Go through the entries below and print, exactly, the lines starting at the one with "record loop -/" and ending at the one with "alert byte -/", keeping both ends and no others.

-------- DATA FOR THE TASK

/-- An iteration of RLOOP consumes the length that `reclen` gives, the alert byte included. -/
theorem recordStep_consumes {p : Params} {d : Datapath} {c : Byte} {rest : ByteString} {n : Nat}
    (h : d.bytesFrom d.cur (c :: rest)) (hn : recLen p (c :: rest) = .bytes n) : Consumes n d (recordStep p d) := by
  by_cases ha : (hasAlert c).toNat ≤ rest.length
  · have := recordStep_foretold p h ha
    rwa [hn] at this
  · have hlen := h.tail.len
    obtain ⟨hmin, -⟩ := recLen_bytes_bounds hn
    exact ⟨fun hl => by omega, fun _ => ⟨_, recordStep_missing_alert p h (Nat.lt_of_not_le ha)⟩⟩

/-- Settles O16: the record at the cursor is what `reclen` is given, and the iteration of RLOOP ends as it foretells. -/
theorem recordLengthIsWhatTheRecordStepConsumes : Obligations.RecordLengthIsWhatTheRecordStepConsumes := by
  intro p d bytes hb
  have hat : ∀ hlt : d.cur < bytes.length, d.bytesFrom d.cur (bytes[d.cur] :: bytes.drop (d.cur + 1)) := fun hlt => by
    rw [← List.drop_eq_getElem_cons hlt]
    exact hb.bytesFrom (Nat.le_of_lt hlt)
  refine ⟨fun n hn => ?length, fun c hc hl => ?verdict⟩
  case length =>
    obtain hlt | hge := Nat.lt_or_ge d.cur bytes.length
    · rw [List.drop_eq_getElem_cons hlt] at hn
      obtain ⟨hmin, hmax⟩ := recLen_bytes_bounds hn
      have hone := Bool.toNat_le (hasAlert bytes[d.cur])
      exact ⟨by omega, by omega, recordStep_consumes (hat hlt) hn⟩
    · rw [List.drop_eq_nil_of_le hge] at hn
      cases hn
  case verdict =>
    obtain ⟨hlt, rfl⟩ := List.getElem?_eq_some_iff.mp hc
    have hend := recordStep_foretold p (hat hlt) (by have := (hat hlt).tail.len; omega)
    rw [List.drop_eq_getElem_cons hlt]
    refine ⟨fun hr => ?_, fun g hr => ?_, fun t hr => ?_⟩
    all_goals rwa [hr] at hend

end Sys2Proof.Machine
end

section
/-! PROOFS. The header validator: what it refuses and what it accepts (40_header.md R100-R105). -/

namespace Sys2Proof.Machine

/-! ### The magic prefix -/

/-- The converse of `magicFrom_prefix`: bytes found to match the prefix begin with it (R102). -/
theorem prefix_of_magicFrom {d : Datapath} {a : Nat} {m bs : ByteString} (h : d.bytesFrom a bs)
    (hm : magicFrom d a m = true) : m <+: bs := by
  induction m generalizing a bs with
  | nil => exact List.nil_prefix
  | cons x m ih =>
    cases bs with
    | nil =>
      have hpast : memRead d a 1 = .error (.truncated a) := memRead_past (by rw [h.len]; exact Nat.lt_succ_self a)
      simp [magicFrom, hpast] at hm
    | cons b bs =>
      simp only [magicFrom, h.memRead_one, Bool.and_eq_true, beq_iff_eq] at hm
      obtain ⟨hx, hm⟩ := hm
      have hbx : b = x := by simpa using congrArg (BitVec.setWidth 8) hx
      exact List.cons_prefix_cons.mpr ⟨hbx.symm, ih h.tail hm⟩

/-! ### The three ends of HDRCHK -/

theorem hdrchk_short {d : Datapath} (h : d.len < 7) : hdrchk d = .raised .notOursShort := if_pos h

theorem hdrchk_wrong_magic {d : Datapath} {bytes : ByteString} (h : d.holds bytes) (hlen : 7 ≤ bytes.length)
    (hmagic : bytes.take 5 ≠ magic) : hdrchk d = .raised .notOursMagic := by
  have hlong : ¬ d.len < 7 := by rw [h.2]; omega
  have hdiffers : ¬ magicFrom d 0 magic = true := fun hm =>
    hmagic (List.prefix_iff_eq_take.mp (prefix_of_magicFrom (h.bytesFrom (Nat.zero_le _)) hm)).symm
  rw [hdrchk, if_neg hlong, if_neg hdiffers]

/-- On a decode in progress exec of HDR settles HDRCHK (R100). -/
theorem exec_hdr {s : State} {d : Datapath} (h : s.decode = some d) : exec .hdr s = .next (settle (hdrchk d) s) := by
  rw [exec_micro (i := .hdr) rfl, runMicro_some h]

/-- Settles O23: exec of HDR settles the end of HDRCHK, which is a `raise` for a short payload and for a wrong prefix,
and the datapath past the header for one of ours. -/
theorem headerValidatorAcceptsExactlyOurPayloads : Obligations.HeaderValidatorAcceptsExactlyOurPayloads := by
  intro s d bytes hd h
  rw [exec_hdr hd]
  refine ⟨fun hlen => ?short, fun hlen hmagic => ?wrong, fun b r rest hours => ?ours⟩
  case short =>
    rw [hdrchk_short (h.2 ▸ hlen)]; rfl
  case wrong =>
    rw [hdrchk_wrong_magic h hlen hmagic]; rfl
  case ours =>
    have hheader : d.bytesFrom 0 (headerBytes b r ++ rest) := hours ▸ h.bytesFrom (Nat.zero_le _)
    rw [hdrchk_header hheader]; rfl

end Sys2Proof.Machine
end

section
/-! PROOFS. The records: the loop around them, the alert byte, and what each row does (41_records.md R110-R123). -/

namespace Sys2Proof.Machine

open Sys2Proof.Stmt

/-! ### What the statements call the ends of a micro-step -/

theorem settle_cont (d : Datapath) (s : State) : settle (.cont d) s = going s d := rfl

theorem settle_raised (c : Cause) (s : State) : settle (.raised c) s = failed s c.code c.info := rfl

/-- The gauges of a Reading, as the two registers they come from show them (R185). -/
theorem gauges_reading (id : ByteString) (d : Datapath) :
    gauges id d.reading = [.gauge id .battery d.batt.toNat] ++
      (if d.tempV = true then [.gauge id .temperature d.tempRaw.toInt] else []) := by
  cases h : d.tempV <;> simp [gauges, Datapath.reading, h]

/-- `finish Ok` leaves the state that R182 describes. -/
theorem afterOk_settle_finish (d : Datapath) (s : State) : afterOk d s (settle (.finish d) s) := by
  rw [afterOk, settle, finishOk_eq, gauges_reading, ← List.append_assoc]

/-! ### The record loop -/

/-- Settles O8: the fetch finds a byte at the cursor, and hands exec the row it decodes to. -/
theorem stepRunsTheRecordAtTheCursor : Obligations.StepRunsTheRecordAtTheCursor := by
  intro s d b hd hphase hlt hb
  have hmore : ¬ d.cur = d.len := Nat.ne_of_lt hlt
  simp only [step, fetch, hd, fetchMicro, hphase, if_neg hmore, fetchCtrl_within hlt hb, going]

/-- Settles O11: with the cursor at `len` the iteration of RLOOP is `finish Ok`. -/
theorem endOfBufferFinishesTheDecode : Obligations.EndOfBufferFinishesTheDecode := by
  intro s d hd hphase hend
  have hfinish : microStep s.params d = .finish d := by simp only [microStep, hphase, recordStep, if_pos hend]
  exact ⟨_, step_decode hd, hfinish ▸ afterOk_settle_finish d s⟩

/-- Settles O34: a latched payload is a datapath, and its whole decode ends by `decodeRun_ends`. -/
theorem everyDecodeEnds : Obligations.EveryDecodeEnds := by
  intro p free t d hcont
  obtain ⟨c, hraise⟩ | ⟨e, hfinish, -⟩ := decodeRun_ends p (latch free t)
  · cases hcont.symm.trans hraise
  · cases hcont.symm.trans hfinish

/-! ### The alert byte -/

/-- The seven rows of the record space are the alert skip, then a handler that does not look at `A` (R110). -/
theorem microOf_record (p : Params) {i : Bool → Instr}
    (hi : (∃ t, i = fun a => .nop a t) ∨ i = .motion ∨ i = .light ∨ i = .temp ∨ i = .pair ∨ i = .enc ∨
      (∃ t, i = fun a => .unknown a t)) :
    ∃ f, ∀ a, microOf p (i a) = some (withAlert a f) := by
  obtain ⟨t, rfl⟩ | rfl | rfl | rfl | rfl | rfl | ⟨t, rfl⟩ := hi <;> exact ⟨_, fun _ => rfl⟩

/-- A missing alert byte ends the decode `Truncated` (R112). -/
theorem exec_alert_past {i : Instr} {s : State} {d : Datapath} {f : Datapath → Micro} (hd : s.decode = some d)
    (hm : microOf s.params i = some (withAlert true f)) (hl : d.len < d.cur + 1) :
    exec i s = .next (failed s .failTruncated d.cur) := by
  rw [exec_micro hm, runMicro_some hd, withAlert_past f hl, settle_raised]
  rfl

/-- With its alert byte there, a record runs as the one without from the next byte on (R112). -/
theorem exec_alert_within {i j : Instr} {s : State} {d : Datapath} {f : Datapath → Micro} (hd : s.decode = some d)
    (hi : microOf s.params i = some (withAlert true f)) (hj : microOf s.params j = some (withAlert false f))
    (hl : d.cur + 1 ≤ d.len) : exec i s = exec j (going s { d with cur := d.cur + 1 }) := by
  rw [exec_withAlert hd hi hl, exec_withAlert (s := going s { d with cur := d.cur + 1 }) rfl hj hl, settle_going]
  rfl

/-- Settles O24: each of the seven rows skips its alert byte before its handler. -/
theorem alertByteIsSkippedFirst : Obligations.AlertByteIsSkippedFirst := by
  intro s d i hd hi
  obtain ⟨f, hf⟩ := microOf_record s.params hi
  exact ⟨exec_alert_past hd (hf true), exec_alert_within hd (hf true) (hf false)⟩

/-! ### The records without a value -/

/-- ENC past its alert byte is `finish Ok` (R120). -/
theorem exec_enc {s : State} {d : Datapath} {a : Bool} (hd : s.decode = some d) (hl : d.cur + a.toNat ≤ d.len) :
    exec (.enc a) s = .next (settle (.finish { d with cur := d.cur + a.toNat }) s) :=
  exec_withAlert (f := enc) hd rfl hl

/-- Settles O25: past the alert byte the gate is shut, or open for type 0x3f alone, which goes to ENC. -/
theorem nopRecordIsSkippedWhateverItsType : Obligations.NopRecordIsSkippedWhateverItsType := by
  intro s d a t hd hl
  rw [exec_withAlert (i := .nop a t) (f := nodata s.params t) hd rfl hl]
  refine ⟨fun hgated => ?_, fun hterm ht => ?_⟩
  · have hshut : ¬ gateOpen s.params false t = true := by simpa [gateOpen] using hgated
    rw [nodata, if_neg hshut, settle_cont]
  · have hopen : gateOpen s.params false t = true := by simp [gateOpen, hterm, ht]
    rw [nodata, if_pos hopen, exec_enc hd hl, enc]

----------------

• **PROBLEM SOLUTION**:
/-! ### The record loop -/

/-- Settles O8: the fetch finds a byte at the cursor, and hands exec the row it decodes to. -/
theorem stepRunsTheRecordAtTheCursor : Obligations.StepRunsTheRecordAtTheCursor := by
  intro s d b hd hphase hlt hb
  have hmore : ¬ d.cur = d.len := Nat.ne_of_lt hlt
  simp only [step, fetch, hd, fetchMicro, hphase, if_neg hmore, fetchCtrl_within hlt hb, going]

/-- Settles O11: with the cursor at `len` the iteration of RLOOP is `finish Ok`. -/
theorem endOfBufferFinishesTheDecode : Obligations.EndOfBufferFinishesTheDecode := by
  intro s d hd hphase hend
  have hfinish : microStep s.params d = .finish d := by simp only [microStep, hphase, recordStep, if_pos hend]
  exact ⟨_, step_decode hd, hfinish ▸ afterOk_settle_finish d s⟩

/-- Settles O34: a latched payload is a datapath, and its whole decode ends by `decodeRun_ends`. -/
theorem everyDecodeEnds : Obligations.EveryDecodeEnds := by
  intro p free t d hcont
  obtain ⟨c, hraise⟩ | ⟨e, hfinish, -⟩ := decodeRun_ends p (latch free t)
  · cases hcont.symm.trans hraise
  · cases hcont.symm.trans hfinish

/-! ### The alert byte -/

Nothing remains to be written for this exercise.